**INPUT**
____________________
/-- The multi-limb path reads the guard limb, and all of A[0..NLEN-1] where that is 0. -/
theorem execDiv_multi_unwritten (h2 : 2 ≤ m) (hlong : m + 2 ≤ s.operands.nlen.toNat)
    (hguard : Limbs.read s.operands.a (s.operands.nlen.toNat - 1) = none ∨
      Limbs.read s.operands.a (s.operands.nlen.toNat - 1) = some 0) :
    ∃ φ, execDiv s = .fault φ := by
  rw [isEffLength_iff] at hm
  have hm0 : m ≠ 0 := by omega
  have hm1 : m ≠ 1 := by omega
  rcases hguard with hg | hg
  · simpa [execDiv, not_lt.2 hn, not_lt.2 hd, withLimbs_written hb, hm, hm0, hm1, not_lt.2 hlong] using
      ⟨_, withLimb_unwritten hg _⟩
  · simpa [execDiv, not_lt.2 hn, not_lt.2 hd, withLimbs_written hb, hm, hm0, hm1, not_lt.2 hlong, withLimb_written hg] using
      withLimbs_faults ha .a _

end Div

/-! ## EST3X2 (R120) -/

/-- The check reads B[1] first. -/
theorem execEst3x2_b1_unwritten {s : State} (h : Limbs.read s.operands.b 1 = none) : ∃ φ, execEst3x2 s = .fault φ := by
  simp only [execEst3x2]
  exact ⟨_, withLimb_unwritten h _⟩

section Est3x2
variable {s : State} {d1 : Word} (hd1 : Limbs.read s.operands.b 1 = some d1) (hnorm : 2 ^ 63 ≤ d1.toNat)
include hd1 hnorm

/-- With B[1] normalized the check reads A[2], A[1] and B[0]. -/
theorem execEst3x2_window_unwritten (h : Limbs.read s.operands.a 2 = none ∨ Limbs.read s.operands.a 1 = none ∨
      Limbs.read s.operands.b 0 = none) : ∃ φ, execEst3x2 s = .fault φ := by
  simp only [execEst3x2, withLimb_written hd1, if_neg (not_lt.2 hnorm)]
  refine withLimb_faults fun n2 hn2 => withLimb_faults fun n1 hn1 => withLimb_faults fun d0 hd0 => ?_
  simp [hn2, hn1, hd0] at h

/-- With the check passed the estimator reads A[0]. -/
theorem execEst3x2_a0_unwritten {n2 n1 d0 : Word} (hn2 : Limbs.read s.operands.a 2 = some n2)
    (hn1 : Limbs.read s.operands.a 1 = some n1) (hd0 : Limbs.read s.operands.b 0 = some d0)
    (hle : n2.toNat * radix + n1.toNat ≤ d1.toNat * radix + d0.toNat) (h : Limbs.read s.operands.a 0 = none) :
    ∃ φ, execEst3x2 s = .fault φ := by
  simp only [execEst3x2, withLimb_written hd1, withLimb_written hn2, withLimb_written hn1, withLimb_written hd0,
    if_neg (not_lt.2 hnorm), if_neg (not_lt.2 hle)]
  exact ⟨_, withLimb_unwritten h _⟩

end Est3x2

/-! ## U2F64 and U2F32 (42_fixed_to_float.md R175, R177) -/

section Outbound
variable {s : State} (fmt : Format) (hw1 : 1 ≤ s.operands.bits.toNat) (hw : s.operands.bits.toNat ≤ 64 * s.lmax)
include hw1 hw

/-- The canonical check reads A[L-1]. -/
theorem convertFixed_top_unwritten (h : Limbs.read s.operands.a (limbCount s.operands.bits.toNat - 1) = none) :
    ∃ φ, convertFixed fmt s = .fault φ := by
  have hL : limbCount s.operands.bits.toNat ≠ 0 := by simp only [limbCount]; omega
  simp only [convertFixed, if_neg (not_lt.2 hw), if_neg hL]
  exact ⟨_, withLimb_unwritten h _⟩

/-- Past the canonical check the conversion reads all of A[0..L-1]. -/
theorem convertFixed_unwritten {top : Word}
    (htop : Limbs.read s.operands.a (limbCount s.operands.bits.toNat - 1) = some top)
    (hcanon : top.toNat < 2 ^ (s.operands.bits.toNat - 64 * (limbCount s.operands.bits.toNat - 1)))
    (h : ¬ Limbs.Written s.operands.a (limbCount s.operands.bits.toNat)) : ∃ φ, convertFixed fmt s = .fault φ := by
  have hL : limbCount s.operands.bits.toNat ≠ 0 := by simp only [limbCount]; omega
  simp only [convertFixed, if_neg (not_lt.2 hw), if_neg hL, withLimb_written htop, Nat.div_eq_of_lt hcanon,
    if_neg (not_not.2 rfl)]
  exact withLimbs_faults h .a _

end Outbound

theorem opcode_of_mem_u2f {i : Instr} (h : i ∈ [Instr.u2f64, .u2f32]) : i.opcode = .u2f64 ∨ i.opcode = .u2f32 := by
  simp only [List.mem_cons, List.not_mem_nil, or_false] at h
  rcases h with rfl | rfl <;> simp [Instr.opcode]

/-- Settles O57: each read that the checks let happen faults where its limb is unwritten, and a fault names an unwritten limb. -/
theorem readingAnUnwrittenLimbFaults : Obligations.ReadingAnUnwrittenLimbFaults := by
  intro s n d w A B
  refine ⟨fun hn hd => ⟨fun hb => ?_, fun m hb hm ha => ⟨fun h1 => ?_, fun h2 hlong hguard => ?_⟩⟩, fun h => ?_,
    fun d1 hd1 hnorm => ⟨fun h => ?_, fun n2 n1 d0 hn2 hn1 hd0 hle h => ?_⟩,
    fun i hi hw1 hw => ⟨fun h => ?_, fun top htop hcanon h => ?_⟩⟩
  · exact stopsUnwritten_of_fault (execDiv_divisor_unwritten hn hd hb)
  · exact stopsUnwritten_of_fault (execDiv_single_unwritten hn hd hb hm ha h1)
  · exact stopsUnwritten_of_fault (execDiv_multi_unwritten hn hd hb hm ha h2 hlong hguard)
  · exact stopsUnwritten_of_fault (execEst3x2_b1_unwritten h)
  · exact stopsUnwritten_of_fault (execEst3x2_window_unwritten hd1 hnorm h)
  · exact stopsUnwritten_of_fault (execEst3x2_a0_unwritten hd1 hnorm hn2 hn1 hd0 hle h)
  · obtain ⟨fmt, he⟩ := exec_outbound (opcode_of_mem_u2f hi) s
    exact stopsUnwritten_of_fault (he ▸ convertFixed_top_unwritten fmt hw1 hw h)
  · obtain ⟨fmt, he⟩ := exec_outbound (opcode_of_mem_u2f hi) s
    exact stopsUnwritten_of_fault (he ▸ convertFixed_unwritten fmt hw1 hw htop hcanon h)

end Sys2Proof.Machine
end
____________________
**PROBLEM**
Only the lines above starting at the line that holds "simp only [execEst3x2]" and ending at the line that holds "(htop : Limbs.read" are to be repeated, exactly and in full.

**EXERCISE ANSWER**
  simp only [execEst3x2]
  exact ⟨_, withLimb_unwritten h _⟩

section Est3x2
variable {s : State} {d1 : Word} (hd1 : Limbs.read s.operands.b 1 = some d1) (hnorm : 2 ^ 63 ≤ d1.toNat)
include hd1 hnorm

/-- With B[1] normalized the check reads A[2], A[1] and B[0]. -/
theorem execEst3x2_window_unwritten (h : Limbs.read s.operands.a 2 = none ∨ Limbs.read s.operands.a 1 = none ∨
      Limbs.read s.operands.b 0 = none) : ∃ φ, execEst3x2 s = .fault φ := by
  simp only [execEst3x2, withLimb_written hd1, if_neg (not_lt.2 hnorm)]
  refine withLimb_faults fun n2 hn2 => withLimb_faults fun n1 hn1 => withLimb_faults fun d0 hd0 => ?_
  simp [hn2, hn1, hd0] at h

/-- With the check passed the estimator reads A[0]. -/
theorem execEst3x2_a0_unwritten {n2 n1 d0 : Word} (hn2 : Limbs.read s.operands.a 2 = some n2)
    (hn1 : Limbs.read s.operands.a 1 = some n1) (hd0 : Limbs.read s.operands.b 0 = some d0)
    (hle : n2.toNat * radix + n1.toNat ≤ d1.toNat * radix + d0.toNat) (h : Limbs.read s.operands.a 0 = none) :
    ∃ φ, execEst3x2 s = .fault φ := by
  simp only [execEst3x2, withLimb_written hd1, withLimb_written hn2, withLimb_written hn1, withLimb_written hd0,
    if_neg (not_lt.2 hnorm), if_neg (not_lt.2 hle)]
  exact ⟨_, withLimb_unwritten h _⟩

end Est3x2

/-! ## U2F64 and U2F32 (42_fixed_to_float.md R175, R177) -/

section Outbound
variable {s : State} (fmt : Format) (hw1 : 1 ≤ s.operands.bits.toNat) (hw : s.operands.bits.toNat ≤ 64 * s.lmax)
include hw1 hw

/-- The canonical check reads A[L-1]. -/
theorem convertFixed_top_unwritten (h : Limbs.read s.operands.a (limbCount s.operands.bits.toNat - 1) = none) :
    ∃ φ, convertFixed fmt s = .fault φ := by
  have hL : limbCount s.operands.bits.toNat ≠ 0 := by simp only [limbCount]; omega
  simp only [convertFixed, if_neg (not_lt.2 hw), if_neg hL]
  exact ⟨_, withLimb_unwritten h _⟩

/-- Past the canonical check the conversion reads all of A[0..L-1]. -/
theorem convertFixed_unwritten {top : Word}
    (htop : Limbs.read s.operands.a (limbCount s.operands.bits.toNat - 1) = some top)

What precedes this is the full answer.